GREFFIER : Angelique AZZOLINI
COMPOSITION DE LA COUR LORS DU DÉLIBÉRÉ
Muriel LE BELLEC
: conseiller faisant fonction de
PRESIDENT DE CHAMBRE
Gilles GUTIERREZ
: CONSEILLER
Nathalie RICHEZ-SAULE
: CONSEILLER
ARRÊT : Contradictoire
prononcé par sa mise à disposition au greffe le 29 Novembre 2024,
les parties présentes en ayant été préalablement avisées dans les conditions prévues à l'article 450 du code de procédure civile, signé par Muriel LE BELLEC, conseiller désigné pour exercer les fonctions de président et par Nadine BERLY, greffier auquel la minute de la décision a été remise par le magistrat signataire.
ORDONNANCE DE CLÔTURE : rendue le 09 Octobre 2024
Monsieur [I] était inscrit au registre du commerce et des sociétés depuis avril 2014, en qualité d'auto entrepreneur.
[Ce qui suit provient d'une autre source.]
-- ==== Sys2Proof/Certificates/Slice0/Obligations.lean ====
section
/-! DEFINITION. The statements about the controller. -/

open Sys2Proof Sys2Proof.Machine

/-! ## Steps and rules over all commands -/

/-- A step takes the command at the front of the queue and is its meaning on the state with the rest of the queue. -/
def Obligations.StepRunsFrontCommand : Prop :=
  ∀ (c : Instr) (rest : List Instr) (s : State), s.pending = c :: rest → step s = exec c { s with pending := rest }

/-- No command faults or is refused, and none touches the queue of the waiting commands. -/
def Obligations.EveryCommandAnswersNext : Prop :=
  ∀ (c : Instr) (s : State), ∃ t, exec c s = .next t ∧ t.pending = s.pending

/-- The reset state has HL's record good, nothing due, every signal at DANGER and RIE's records fitting one another. -/
def Obligations.ResetStateIsGood : Prop :=
  State.reset.LinkGood ∧ State.reset.NothingDue ∧ State.reset.DangerKept ∧ State.reset.Interlocked

/-- R176, R177: whatever a step does, the event queue stays within 64 records, the count of lost records within 65535, and
the mask keeps MODE and ALARMS. -/
def Obligations.LinkBoundsKeptByEveryStep : Prop :=
  ∀ s t : State, s.LinkGood → step s = .next t → t.LinkGood

/-- The model's choice (log 1): between events no hand-off waits and no re-scan is due. -/
def Obligations.NothingDueBetweenSteps : Prop :=
  ∀ s t : State, s.NothingDue → step s = .next t → t.NothingDue

/-- R40, R67, R72: whatever a step does, at most 16 requests wait, each once, and they are the HELD routes; a route that is
FREE or HELD holds no track piece, no point, no signal and no deck; a point has at most four holders, no route twice and all
of one lie; and a setting context and its route name each other. -/
def Obligations.InterlockingKeptByEveryStep : Prop :=
  ∀ s t : State, s.Interlocked → step s = .next t → t.Interlocked

/-- R91: whatever a step does, no signal leaves DANGER outside RUNNING or with the E-stop input asserted. -/
def Obligations.SignalsAtDangerKeptByEveryStep : Prop :=
  ∀ s t : State, s.DangerKept → step s = .next t → t.DangerKept

/-- R173, R174 and 11.8: the bytes of a request's frame, received one after another by a HUNTING receiver, do what the
request does. That the row of a request stands for its whole frame is log 4's reading. -/
def Obligations.FrameBytesMakeTheirRequest : Prop :=
  ∀ (kind : Byte) (body : List Byte) (c : Instr) (s : State), requestOf kind body = .request c → s.inReset = false →
    s.hl.receiver = .hunting →
    runAll ((frameBytes kind body).map Instr.hostByteReceived) s = exec c s

/-- Only these commands change the tables and the touched-district sets, the districts' working records, the serial
memory and the event mask. -/
def Obligations.StoredThingsChangeByTheirCommandsOnly : Prop :=
  ∀ (c : Instr) (s t : State), exec c s = .next t →
    (changesTables c = false → t.lts.tables = s.lts.tables ∧ t.lts.routeSets = s.lts.routeSets
      ∧ t.lts.scriptSets = s.lts.scriptSets)
    ∧ (changesDistricts c = false → t.dat = s.dat)
    ∧ (changesMemory c = false → t.serial = s.serial)
    ∧ (changesMask c = false → t.hl.mask = s.hl.mask)

/-! ## HL -/

/-- R178: a cold start puts every block at its cold-start values and reads the straps, ESTOP_N and the bolt; while RESET_N
is low every block is held there, so that in reset no command has an effect but a cold start and the reset itself. The waiting
commands, the memory (log 3) and the count of open values stay; a STORE cut short leaves no whole image. The model's choice
(log 2): with no command waiting a step lets 1 ms pass, and in reset nothing. -/
def Obligations.ColdStartAndResetValues : Prop :=
  (∀ s : State, s.pending = [] →
    (s.inReset = false → step s = .next { s with now := s.now + 1000 }) ∧ (s.inReset = true → step s = .next s))
  ∧ (∀ (c : Instr) (s : State), s.inReset = true → (∀ e b x, c ≠ .coldStart e b x) → c ≠ .resetNAsserted →
    exec c s = .next s)
  ∧ ∀ (estop : Bool) (baud : BitVec 2) (bolt : Bool) (s : State),
    exec (.coldStart estop baud bolt) s = .next { State.reset with
      hl := { State.reset.hl with baud := baud }, lts := { State.reset.lts with estop := estop },
      ttc := { State.reset.ttc with boltLevel := bolt },
      serial := if s.lts.storing = none then s.serial else .damaged, freeUse := s.freeUse, pending := s.pending }
    ∧ exec .resetNAsserted s = .next { State.reset with
      inReset := true, hl := {}, ttc := { State.reset.ttc with boltLevel := s.ttc.boltLevel },
      serial := if s.lts.storing = none then s.serial else .damaged, freeUse := s.freeUse, pending := s.pending }

/-- R173, R174: in STARTING and CHECKING every request but IDENTIFY and GET_MODE is answered BUSY (case 3), and nothing else
changes; a good frame that arrives while a request is in service is discarded and sets request_lost, and nothing else
changes. A discarded frame and a gap leave the receiver HUNTING and change nothing else; a frame lost while a request is in
service sets request_lost too; an unknown kind is answered BAD_KIND, and a length that the kind does not carry BAD_LENGTH, in
every mode; and the receiver byte by byte, up to the check of a frame. -/
def Obligations.FramesAndTheirBytes : Prop :=
  (∀ (c : Instr) (kind : Byte) (s : State), requestKind c = some kind → s.inReset = false →
    (kind ≠ 0x01#8 → kind ≠ 0x02#8 → s.hl.inService = none → s.mode = .starting ∨ s.mode = .checking →
      exec c s = .next ((s.taken kind).replied kind .busy))
    ∧ (s.hl.inService ≠ none →
      exec c s = .next (s.setHl { s.hl with receiver := .hunting, requestLost := true })))
  ∧ (∀ (kind : Byte) (n : Nat) (s : State), s.inReset = false →
      exec .hostFrameDiscarded s = .next (s.setHl { s.hl with receiver := .hunting })
      ∧ exec .frameGapTimeout s = .next (s.setHl { s.hl with receiver := .hunting })
      ∧ (s.hl.inService ≠ none →
        exec .requestLost s = .next (s.setHl { s.hl with receiver := .hunting, requestLost := true }))
      ∧ (s.hl.inService = none → isRequestKind kind = false →
        exec (.badKindOrLength kind n) s = .next ((s.taken kind).replied kind .badKind))
      ∧ (s.hl.inService = none → isRequestKind kind = true → lengthSuits kind n = false →
        exec (.badKindOrLength kind n) s = .next ((s.taken kind).replied kind .badLength)))
  ∧ ∀ (b n : Byte) (l : List Byte) (s : State), s.inReset = false →
      (s.hl.receiver = .hunting → b ≠ 0xA5#8 → exec (.hostByteReceived b) s = .next s)
      ∧ (s.hl.receiver = .hunting → b = 0xA5#8 →
        exec (.hostByteReceived b) s = .next (s.setHl { s.hl with receiver := .inFrame [] }))
      ∧ (s.hl.receiver = .inFrame [] → b.toNat = 0 ∨ 125 < b.toNat →
        exec (.hostByteReceived b) s = .next (s.setHl { s.hl with receiver := .hunting }))
      ∧ (s.hl.receiver = .inFrame [] → 1 ≤ b.toNat → b.toNat ≤ 125 →
        exec (.hostByteReceived b) s = .next (s.setHl { s.hl with receiver := .inFrame [b] }))
      ∧ (s.hl.receiver = .inFrame (n :: l) → l.length < n.toNat →
        exec (.hostByteReceived b) s = .next (s.setHl { s.hl with receiver := .inFrame (n :: l ++ [b]) }))
      ∧ (s.hl.receiver = .inFrame (n :: l) → n.toNat ≤ l.length → byteSum (n :: l ++ [b]) ≠ 0#8 →
        exec (.hostByteReceived b) s = .next (s.setHl { s.hl with receiver := .hunting }))

/-- R174, R175: the transmitter sends a due reply before an event, an event only while hold is NO, and the oldest one; the
end of a reply ends the request in service, and clears request_lost if the reply carried it: that the flag is the one that
stood when the reply began is log 4's reading. EVENT_HOLD and EVENT_RESUME set and clear hold, reply OK and change nothing
else. -/
def Obligations.TransmitterAndItsHold : Prop :=
  (∀ (r : Reply) (e : EventRec) (rest : List EventRec) (lost : Bool) (s : State), s.inReset = false →
      (s.hl.tx = .idle → s.hl.reply = some r →
        exec .replyTransmit s = .next (s.setHl { s.hl with tx := .reply r s.hl.requestLost, reply := none })
        ∧ exec .eventTransmit s = .next s)
      ∧ (s.hl.tx = .idle → s.hl.reply = none → s.hl.queue = e :: rest → s.hl.hold = false →
        exec .eventTransmit s = .next (s.setHl { s.hl with tx := .event e, queue := rest }))
      ∧ (s.hl.hold = true → exec .eventTransmit s = .next s)
      ∧ (s.hl.tx = .event e → exec .frameTransmitDone s = .next (s.setHl { s.hl with tx := .idle }))
      ∧ (s.hl.tx = .reply r lost → exec .frameTransmitDone s = .next (s.setHl
        { s.hl with tx := .idle, inService := none, requestLost := s.hl.requestLost && !lost })))
  ∧ ∀ s : State, s.Listens →
      exec .eventHold s = .next (((s.taken 0x11#8).setHl { (s.taken 0x11#8).hl with hold := true }).replied 0x11#8 .ok)
      ∧ exec .eventResume s
          = .next (((s.taken 0x12#8).setHl { (s.taken 0x12#8).hl with hold := false }).replied 0x12#8 .ok)

/-- R176: EVENT_MASK sets the mask, MODE and ALARMS staying in it and bits 10 to 15 ignored, and replies with it; an event
of another class is neither queued nor counted; a queued record is sent whatever the mask; the default stands at cold
start, and no other command changes the mask. -/
def Obligations.EventMaskRule : Prop :=
  (∀ (m : BitVec 16) (s : State), s.Listens →
    ∃ k : BitVec 16, (∀ i, k.getLsbD i = (decide (i < 2) || (decide (i < 10) && m.getLsbD i)))
      ∧ exec (.eventMask m) s = .next (((s.taken 0x10#8).setHl { (s.taken 0x10#8).hl with mask := k }).replied 0x10#8 .ok
          (.eventClasses k)))
  ∧ (∀ (e : EventRec) (s : State), s.hl.mask.getLsbD e.cls.bit = false → raise e s = s)
  ∧ (∀ (e : EventRec) (rest : List EventRec) (m : BitVec 16) (s : State), s.inReset = false → s.hl.tx = .idle →
    s.hl.reply = none → s.hl.hold = false → s.hl.queue = e :: rest →
    exec .eventTransmit (s.setHl { s.hl with mask := m })
      = .next (s.setHl { s.hl with mask := m, tx := .event e, queue := rest }))
  ∧ (∀ (e x : Bool) (b : BitVec 2) (s t : State), exec (.coldStart e b x) s = .next t →
    ∀ i, t.hl.mask.getLsbD i = (decide (i < 10) && i != 3 && i != 6))
  ∧ (∀ (c : Instr) (s t : State), changesMask c = false → exec c s = .next t → t.hl.mask = s.hl.mask)

/-- R177: a record of a class in the mask joins the tail of the queue; records lost before it are reported first; a full
queue discards it and counts the loss up to 65535. -/
def Obligations.EventQueueRule : Prop :=
  ∀ (e : EventRec) (h : Hl), h.mask.getLsbD e.cls.bit = true →
    (h.dropped = 0 → h.queue.length < 64 → h.enqueue e = { h with queue := h.queue ++ [e] })
    ∧ (0 < h.dropped → h.queue.length < 63 → h.enqueue e = { h with
        queue := h.queue ++ [{ kind := .eventsDropped, cls := .mode, subject := 0, v1 := BitVec.ofNat 16 h.dropped,
                               v2 := 0, v3 := 0 }, e],
        dropped := 0 })
    ∧ (0 < h.dropped → h.queue.length = 63 → h.enqueue e = { h with
        queue := h.queue ++ [{ kind := .eventsDropped, cls := .mode, subject := 0, v1 := BitVec.ofNat 16 h.dropped,
                               v2 := 0, v3 := 0 }],
        dropped := 1 })
    ∧ (64 ≤ h.queue.length → h.enqueue e = { h with dropped := min 65535 (h.dropped + 1) })

/-! ## LTS -/

/-- R2, R3, R179: where TABLE_WRITE is taken and what it leaves in the tables, and what TABLE_READ returns. -/
def Obligations.TableWriteAndReadAnswers : Prop :=
  ∀ (table index : Byte) (s : State), s.Listens →
    (s.mode ≠ .configuring → ∀ f,
      exec (.tableWrite table index f) s = .next ((s.taken 0x04#8).replied 0x04#8 .wrongMode))
    ∧ (s.mode = .configuring → addressesRecord table.toNat index.toNat = false → ∀ f,
      exec (.tableWrite table index f) s = .next ((s.taken 0x04#8).replied 0x04#8 .badValue))
    ∧ (s.mode = .configuring → addressesRecord table.toNat index.toNat = true →
      exec (.tableWrite table index .misfit) s = .next ((s.taken 0x04#8).replied 0x04#8 .badValue)
      ∧ exec (.tableWrite table index .clear) s = .next (((s.taken 0x04#8).setLts
          { s.lts with tables := s.tables.clearRecord table.toNat index.toNat }).replied 0x04#8 .ok)
      ∧ (∀ r, s.tables.writeRecord table.toNat index.toNat r = none →
        exec (.tableWrite table index (.record r)) s = .next ((s.taken 0x04#8).replied 0x04#8 .badValue))
      ∧ ∀ r t, s.tables.writeRecord table.toNat index.toNat r = some t →
        exec (.tableWrite table index (.record r)) s
          = .next (((s.taken 0x04#8).setLts { s.lts with tables := t }).replied 0x04#8 .ok))
    ∧ (addressesRecord table.toNat index.toNat = false →
      exec (.tableRead table index) s = .next ((s.taken 0x05#8).replied 0x05#8 .badValue))
    ∧ (addressesRecord table.toNat index.toNat = true → s.tables.readRecord table.toNat index.toNat = none →
      exec (.tableRead table index) s = .next ((s.taken 0x05#8).replied 0x05#8 .notFound))
    ∧ ∀ r, addressesRecord table.toNat index.toNat = true → s.tables.readRecord table.toNat index.toNat = some r →
      exec (.tableRead table index) s = .next ((s.taken 0x05#8).replied 0x05#8 .ok (.stored r))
Il soutient qu'à compter du 5 octobre 2017, il travaillait exclusivement pour la société LGMT. Monsieur [I] a signé avec la société LGMT un contrat de prestation à durée déterminée, mensuelle et renouvelable prévoyant « une durée quotidienne de 8 heures les lundi, mardi, mercredi , jeudi et vendredi de 8h30 à 12 h et de 13h à 17h30 (..) ».
Le 24 mars 2018, Monsieur [I] a été victime d'un accident alors qu'il effectuait une intervention sur un transformateur électrique, pour le compte de la société LGMT.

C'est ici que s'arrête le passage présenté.